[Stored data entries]
*** Block opens ***

-- ==== Sys2Proof/Machine/Objects.lean ====
section
/-! DEFINITION. Fold queues, guarded slots and hurdles as shared operations (R288 to R316), the sending of Ndourn frames
that hurdles and messages need (R437 to R443, R456), and the abandon notices of R315. -/

namespace Sys2Proof.Machine

open Sys2Proof

/-! ## Sources and identifiers -/

/-- The work source of a logical fold (R508). -/
def Dev.workSrc (d : Dev) (n : Nat) : Nat := if n = collieFold then 0x340 else 0x100 + d.physOf n

/-- The work source of a thread's fold. -/
def Dev.threadSrc (d : Dev) (t : Nat) : Nat := d.workSrc (foldOfThread t)

/-- An OBJECT fault (R510). -/
def Dev.objFault (d : Dev) (src detail ident : Nat) : Dev := d.raise src 0x08 detail (ident % 65536)

/-- A STARVATION fault at a thread's fold (R294, R314). -/
def Dev.starve (d : Dev) (t detail ident : Nat) : Dev := d.raise (d.threadSrc t) 0x09 detail (ident % 65536)

/-! ## Releasing a waiting thread -/

/-- Since when a guard has held back a store of a thread that is still the thread's own (R306). -/
def Dev.parkedSince (d : Dev) (t : Nat) : Option Nat :=
  (d.posted.find? fun p => p.thread == t && p.refusedAt.isSome && !p.dead).bind (·.refusedAt)

/-- A store or atomic of the thread waits at a guard (reason 5, R306). -/
def Dev.parkedStore (d : Dev) (t : Nat) : Bool := (d.parkedSince t).isSome

/-- A thread that could issue waits instead while a guard holds back a store of it (R306). -/
def Dev.parkHeld (d : Dev) (t : Nat) : Dev :=
  match d.parkedSince t with
  | some r => if (d.thread t).st = .ready then
      d.modThread t fun th => { th with st := .waiting, wait := some { what := .heldStore, since := r } }
    else d
  | none => d

/-- Ends a thread's wait, writing the listed registers. DESIGN CHOICE: log entry 38. -/
def Dev.wake (d : Dev) (t : Nat) (l : List (Nat × Word)) : Dev :=
  (d.modThread t fun th => { l.foldl (fun th x => th.setReg x.1 x.2) th with st := .ready, wait := none }).parkHeld t

/-- Ends a wait with a status in rd (R294). -/
def Dev.wakeStatus (d : Dev) (t rd status : Nat) : Dev := d.wake t [(rd, BitVec.ofNat 64 status)]

/-- The threads that wait for something, in ascending order. -/
def Dev.waiting (d : Dev) (p : WaitFor → Bool) : List Nat :=
  tkeys d.threads fun th => th.st == .waiting && (th.wait.map fun w => p w.what).getD false

/-- What a thread waits for. -/
def Dev.waitOf (d : Dev) (t : Nat) : Option Wait :=
  if (d.thread t).st = .waiting then (d.thread t).wait else none

def Dev.whatOf (d : Dev) (t : Nat) : Option WaitFor := (d.waitOf t).map (·.what)

/-- A thread goes on once no guard holds back a store of it (R306). -/
def Dev.unhold (d : Dev) (t : Nat) : Dev :=
  if d.whatOf t = some .heldStore ∧ d.parkedStore t = false then d.wake t [] else d

/-- The destination register of a wait that returns a status. -/
def waitReg : WaitFor → Nat
  | .queue _ rd _ | .credit _ rd _ | .slotFull _ rd _ | .slotEmpty _ rd _ | .hurdle _ rd | .time _ _ rd => rd
  | _ => 0

/-! ## Fold queues (R296 to R302) -/

/-- The index of a producer in a queue's list. -/
def prodIndex (q : FQueue) (w : Prod) : Option Nat :=
  (List.range q.prods.length).find? fun i => (q.prods[i]?).map (·.who) == some w

/-- Changes one producer's count of used credits. -/
def setUsed (q : FQueue) (i : Nat) (f : Nat → Nat) : FQueue :=
  { q with prods := q.prods.zipIdx.map fun x => if x.2 = i then { x.1 with used := f x.1.used } else x.1 }

/-- The position of the entry that a WAIT QUEUE takes: the oldest in STREAM mode; in PACKET mode the first of the packet
whose END arrived first, an abandon notice being a packet of its own (R301). -/
def takePos (q : FQueue) : Option Nat :=
  if q.packet then
    match (q.entries.zipIdx.find? fun x => x.1.atEnd) with
    | none => none
    | some (x, i) =>
      if x.abandon then some i
      else ((q.entries.zipIdx.find? fun y => y.1.prod == x.prod && !y.1.abandon).map (·.2))
  else if q.entries = [] then none else some 0

/-- The even-parity bits of the four 32-bit words of an entry (R296). -/
def parityOf (b : List Byte) : Nat :=
  maskOf ((List.range 4).filter fun i => ((List.range 32).filter fun k => (fieldAt b (4 * i) 4).testBit k).length % 2 = 1)

/-- An entry's stored parity bits fit its bytes. -/
def QEntry.parityOk (x : QEntry) : Bool := x.parity == parityOf x.data

/-- The status word of an entry taken: status, END, parity, producer index (R294, R299, R316). -/
def takenWord (x : QEntry) : Nat :=
  (if x.abandon then 1 else 0) + (if x.atEnd then 4 else 0) + (if x.parityOk then 0 else 8) + x.prod % 16 * 16

/-- Releases the threads that wait for a credit of a producer (R292). -/
def Dev.creditFreed (d : Dev) (ident : Nat) (w : Prod) : Dev :=
  match w with
  | .thread t =>
    match d.waitOf t with
    | some { what := .credit i rd _, .. } => if i = ident then d.wakeStatus t rd 0 else d
    | _ => d
  | _ => d

/-- One thread takes the next entry: it receives the word and the two halves, its credit returns, and a failed parity
check sets its poison mark and raises a fault (R299, R300). -/
def Dev.takeEntry (d : Dev) (ident t rd : Nat) : Dev :=
  match tget d.queues ident with
  | none => d
  | some q =>
    match takePos q with
    | none => d
    | some i =>
      match q.entries[i]? with
      | none => d
      | some x =>
        let who := (q.prods[x.prod]?).map (·.who)
        let q1 := { q with entries := q.entries.eraseIdx i, waiters := q.waiters.filter (· != t) }
        let q2 := if x.abandon then q1 else setUsed q1 x.prod (· - 1)
        let d := { d with queues := tset d.queues ident q2 }
        let d := d.wake t [(rd, BitVec.ofNat 64 (takenWord x)), (rd + 1, BitVec.ofNat 64 (fieldAt x.data 0 8)),
          (rd + 2, BitVec.ofNat 64 (fieldAt x.data 8 8))]
        let d := if x.parityOk then d
          else (d.modThread t fun th => { th with poisonMark := true }).raise (d.workSrc (ident / 256)) 3 6 0
        if x.abandon then d else match who with
          | some w => d.creditFreed ident w
          | none => d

*** Block closes ***

-- Required work --
Set down every entry once more, exactly as it was written above.

-- Exercise output --
-- ==== Sys2Proof/Machine/Objects.lean ====
section
/-! DEFINITION. Fold queues, guarded slots and hurdles as shared operations (R288 to R316), the sending of Ndourn frames
that hurdles and messages need (R437 to R443, R456), and the abandon notices of R315. -/

namespace Sys2Proof.Machine

open Sys2Proof

/-! ## Sources and identifiers -/

/-- The work source of a logical fold (R508). -/
def Dev.workSrc (d : Dev) (n : Nat) : Nat := if n = collieFold then 0x340 else 0x100 + d.physOf n

/-- The work source of a thread's fold. -/
def Dev.threadSrc (d : Dev) (t : Nat) : Nat := d.workSrc (foldOfThread t)

/-- An OBJECT fault (R510). -/
def Dev.objFault (d : Dev) (src detail ident : Nat) : Dev := d.raise src 0x08 detail (ident % 65536)

/-- A STARVATION fault at a thread's fold (R294, R314). -/
def Dev.starve (d : Dev) (t detail ident : Nat) : Dev := d.raise (d.threadSrc t) 0x09 detail (ident % 65536)

/-! ## Releasing a waiting thread -/

/-- Since when a guard has held back a store of a thread that is still the thread's own (R306). -/
def Dev.parkedSince (d : Dev) (t : Nat) : Option Nat :=
  (d.posted.find? fun p => p.thread == t && p.refusedAt.isSome && !p.dead).bind (·.refusedAt)

/-- A store or atomic of the thread waits at a guard (reason 5, R306). -/
def Dev.parkedStore (d : Dev) (t : Nat) : Bool := (d.parkedSince t).isSome

/-- A thread that could issue waits instead while a guard holds back a store of it (R306). -/
def Dev.parkHeld (d : Dev) (t : Nat) : Dev :=
  match d.parkedSince t with
  | some r => if (d.thread t).st = .ready then
      d.modThread t fun th => { th with st := .waiting, wait := some { what := .heldStore, since := r } }
    else d
  | none => d

/-- Ends a thread's wait, writing the listed registers. DESIGN CHOICE: log entry 38. -/
def Dev.wake (d : Dev) (t : Nat) (l : List (Nat × Word)) : Dev :=
  (d.modThread t fun th => { l.foldl (fun th x => th.setReg x.1 x.2) th with st := .ready, wait := none }).parkHeld t

/-- Ends a wait with a status in rd (R294). -/
def Dev.wakeStatus (d : Dev) (t rd status : Nat) : Dev := d.wake t [(rd, BitVec.ofNat 64 status)]

/-- The threads that wait for something, in ascending order. -/
def Dev.waiting (d : Dev) (p : WaitFor → Bool) : List Nat :=
  tkeys d.threads fun th => th.st == .waiting && (th.wait.map fun w => p w.what).getD false

/-- What a thread waits for. -/
def Dev.waitOf (d : Dev) (t : Nat) : Option Wait :=
  if (d.thread t).st = .waiting then (d.thread t).wait else none

def Dev.whatOf (d : Dev) (t : Nat) : Option WaitFor := (d.waitOf t).map (·.what)

/-- A thread goes on once no guard holds back a store of it (R306). -/
def Dev.unhold (d : Dev) (t : Nat) : Dev :=
  if d.whatOf t = some .heldStore ∧ d.parkedStore t = false then d.wake t [] else d

/-- The destination register of a wait that returns a status. -/
def waitReg : WaitFor → Nat
  | .queue _ rd _ | .credit _ rd _ | .slotFull _ rd _ | .slotEmpty _ rd _ | .hurdle _ rd | .time _ _ rd => rd
  | _ => 0

/-! ## Fold queues (R296 to R302) -/

/-- The index of a producer in a queue's list. -/
def prodIndex (q : FQueue) (w : Prod) : Option Nat :=
  (List.range q.prods.length).find? fun i => (q.prods[i]?).map (·.who) == some w

/-- Changes one producer's count of used credits. -/
def setUsed (q : FQueue) (i : Nat) (f : Nat → Nat) : FQueue :=
  { q with prods := q.prods.zipIdx.map fun x => if x.2 = i then { x.1 with used := f x.1.used } else x.1 }

/-- The position of the entry that a WAIT QUEUE takes: the oldest in STREAM mode; in PACKET mode the first of the packet
whose END arrived first, an abandon notice being a packet of its own (R301). -/
def takePos (q : FQueue) : Option Nat :=
  if q.packet then
    match (q.entries.zipIdx.find? fun x => x.1.atEnd) with
    | none => none
    | some (x, i) =>
      if x.abandon then some i
      else ((q.entries.zipIdx.find? fun y => y.1.prod == x.prod && !y.1.abandon).map (·.2))
  else if q.entries = [] then none else some 0

/-- The even-parity bits of the four 32-bit words of an entry (R296). -/
def parityOf (b : List Byte) : Nat :=
  maskOf ((List.range 4).filter fun i => ((List.range 32).filter fun k => (fieldAt b (4 * i) 4).testBit k).length % 2 = 1)

/-- An entry's stored parity bits fit its bytes. -/
def QEntry.parityOk (x : QEntry) : Bool := x.parity == parityOf x.data

/-- The status word of an entry taken: status, END, parity, producer index (R294, R299, R316). -/
def takenWord (x : QEntry) : Nat :=
  (if x.abandon then 1 else 0) + (if x.atEnd then 4 else 0) + (if x.parityOk then 0 else 8) + x.prod % 16 * 16

/-- Releases the threads that wait for a credit of a producer (R292). -/
def Dev.creditFreed (d : Dev) (ident : Nat) (w : Prod) : Dev :=
  match w with
  | .thread t =>
    match d.waitOf t with
    | some { what := .credit i rd _, .. } => if i = ident then d.wakeStatus t rd 0 else d
    | _ => d
  | _ => d

/-- One thread takes the next entry: it receives the word and the two halves, its credit returns, and a failed parity
check sets its poison mark and raises a fault (R299, R300). -/
def Dev.takeEntry (d : Dev) (ident t rd : Nat) : Dev :=
  match tget d.queues ident with
  | none => d
  | some q =>
    match takePos q with
    | none => d
    | some i =>
      match q.entries[i]? with
      | none => d
      | some x =>
        let who := (q.prods[x.prod]?).map (·.who)
        let q1 := { q with entries := q.entries.eraseIdx i, waiters := q.waiters.filter (· != t) }
        let q2 := if x.abandon then q1 else setUsed q1 x.prod (· - 1)
        let d := { d with queues := tset d.queues ident q2 }
        let d := d.wake t [(rd, BitVec.ofNat 64 (takenWord x)), (rd + 1, BitVec.ofNat 64 (fieldAt x.data 0 8)),
          (rd + 2, BitVec.ofNat 64 (fieldAt x.data 8 8))]
        let d := if x.parityOk then d
          else (d.modThread t fun th => { th with poisonMark := true }).raise (d.workSrc (ident / 256)) 3 6 0
        if x.abandon then d else match who with
          | some w => d.creditFreed ident w
          | none => d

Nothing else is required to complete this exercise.